Я вот однажды, к примеру, попросил одного своего знакомого купить мне три бутылки пива некоего определенного сорта, а он все перепутал, и купил одну. Очень было ему стыдно, и он клятвенно пообещал, что на следующей неделе поедет его жена, так она исправит создавшееся положение. Мне было неловко просить слабую женщину таскать пиво из дальних магазинов, поэтому я написал записочку, где просил купить три бутылки любого из названных мной четырех сортов на выбор, чтобы она могла сделать это в ближайшей к пирсу лавочке, где один-то из них уж наверняка будет. Сорта, кстати говоря, были из числа самых банальных, из таких, которые есть всюду. Но и это дело оказалось для нее сложным. Она обошла все магазины, какие нашла и всюду пыталась купить три бутылки так, чтобы в них содержались все четыре сорта одновременно, что ей не удалось, поэтому она привезла мне опять-таки одну. Зато крайне редкого сорта, да к тому же еще и крепкого, а я, сказать по совести, люблю легкое. Очень она жаловалась на трудность задания, да и немудрено. Когда же я на следующей неделе попросил одну отъезжавшую домой почтенную даму, купить мне три вожделенные бутылки, то она с задачей справилась и прислала мне пакетик, в котором я и обнаружил три бутылки именно того сорта, который я просил. Правда, когда я принес их домой, то нашел в мешочке записку: «Пива, которое ты заказывал, нигде не было. Купила то, что нашла».

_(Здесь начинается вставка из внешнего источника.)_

-- ==== Sys2Proof/Safety.lean ====
section
/-! DEFINITION. What counts as a safe state and a safe step, in the terms that the statements use: canonical stores, the parts of the state that a step may change, and commands that are ready to run. -/

namespace Sys2Proof.Machine

open Sys2Proof

/-! ### The parts of the state -/

/-- The parts of the state, one for each field; the endpoint's pending bits of vectors are a part of their own. -/
inductive Part where
  | pending
  | modId
  | regs
  | out
  | resp
  | free
  | cnt
  | edgeCnt
  | netEdge
  | mbx
  | mkt
  | que
  | chk
  | ldg
  | ntm
  | mem
  | nvs
  | emc
  | boot
  | pwt
  | vlt
  | cry
  | rad
  | chn
  | lnk
  | bcn
  | net
  | cor
  | lvl
  | fsw
  | port
  | drg
  | scl
  | nrg
  | ibg
  | rmc
  | fov
  | upd
  | host
  | pba
  deriving DecidableEq, Repr

/-- A part is the same in two states. -/
def SamePart (s t : State) (p : Part) : Prop :=
  match p with
  | .pending => t.pending = s.pending
  | .modId => t.modId = s.modId
  | .regs => t.regs = s.regs
  | .out => t.out = s.out
  | .resp => t.resp = s.resp
  | .free => t.free = s.free
  | .cnt => t.cnt = s.cnt
  | .edgeCnt => t.edgeCnt = s.edgeCnt
  | .netEdge => t.netEdge = s.netEdge
  | .mbx => t.mbx = s.mbx
  | .mkt => t.mkt = s.mkt
  | .que => t.que = s.que
  | .chk => t.chk = s.chk
  | .ldg => t.ldg = s.ldg
  | .ntm => t.ntm = s.ntm
  | .mem => t.mem = s.mem
  | .nvs => t.nvs = s.nvs
  | .emc => t.emc = s.emc
  | .boot => t.boot = s.boot
  | .pwt => t.pwt = s.pwt
  | .vlt => t.vlt = s.vlt
  | .cry => t.cry = s.cry
  | .rad => t.rad = s.rad
  | .chn => t.chn = s.chn
  | .lnk => t.lnk = s.lnk
  | .bcn => t.bcn = s.bcn
  | .net => t.net = s.net
  | .cor => t.cor = s.cor
  | .lvl => t.lvl = s.lvl
  | .fsw => t.fsw = s.fsw
  | .port => t.port = s.port
  | .drg => t.drg = s.drg
  | .scl => t.scl = s.scl
  | .nrg => t.nrg = s.nrg
  | .ibg => t.ibg = s.ibg
  | .rmc => t.rmc = s.rmc
  | .fov => t.fov = s.fov
  | .upd => t.upd = s.upd
  | .host => { t.host with pba := 0 } = { s.host with pba := 0 }
  | .pba => t.host.pba = s.host.pba

/-- A step from s to t changes no part outside the list. -/
def ChangesOnly (ps : List Part) (s t : State) : Prop := ∀ p, p ∉ ps → SamePart s t p

/-- A step from s to t changes no register outside the list of addresses. -/
def RegsOnly (as : List Nat) (s t : State) : Prop := ∀ a, a ∉ as → t.rd a = s.rd a

/-- A step from s to t changes no register outside the pages of the list, a page being an address divided by 4,096. -/
def PagesOnly (ps : List Nat) (s t : State) : Prop := ∀ a, a / 0x1000 ∉ ps → t.rd a = s.rd a

/-! ### What each command can change -/

/-- Everything that a reset of the module can change: all but the queue, the identity, the last answer and the eMMC. -/
def resetParts : List Part := [.regs, .out, .free, .cnt, .edgeCnt, .netEdge, .mbx, .mkt, .que, .chk, .ldg, .ntm, .mem, .nvs, .boot, .pwt, .vlt, .cry, .rad, .chn, .lnk, .bcn, .net, .cor, .lvl, .fsw, .port, .drg, .scl, .nrg, .ibg, .rmc, .fov, .upd, .host, .pba]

Все это была преамбула. Хотел же я рассказать об одной давнишней истории, которая случилась в те еще времена, когда никакого пива купить было нельзя не только в нашем далеком северном поселке, но даже и в самом Ленинграде, а потому после бани приходилось пить водку. Эта последняя в местной лавчонке не переводилась, стоила 4.12 и вкус имела отвратительный. Но другого не предлагали, а баня – дело, как известно, святое.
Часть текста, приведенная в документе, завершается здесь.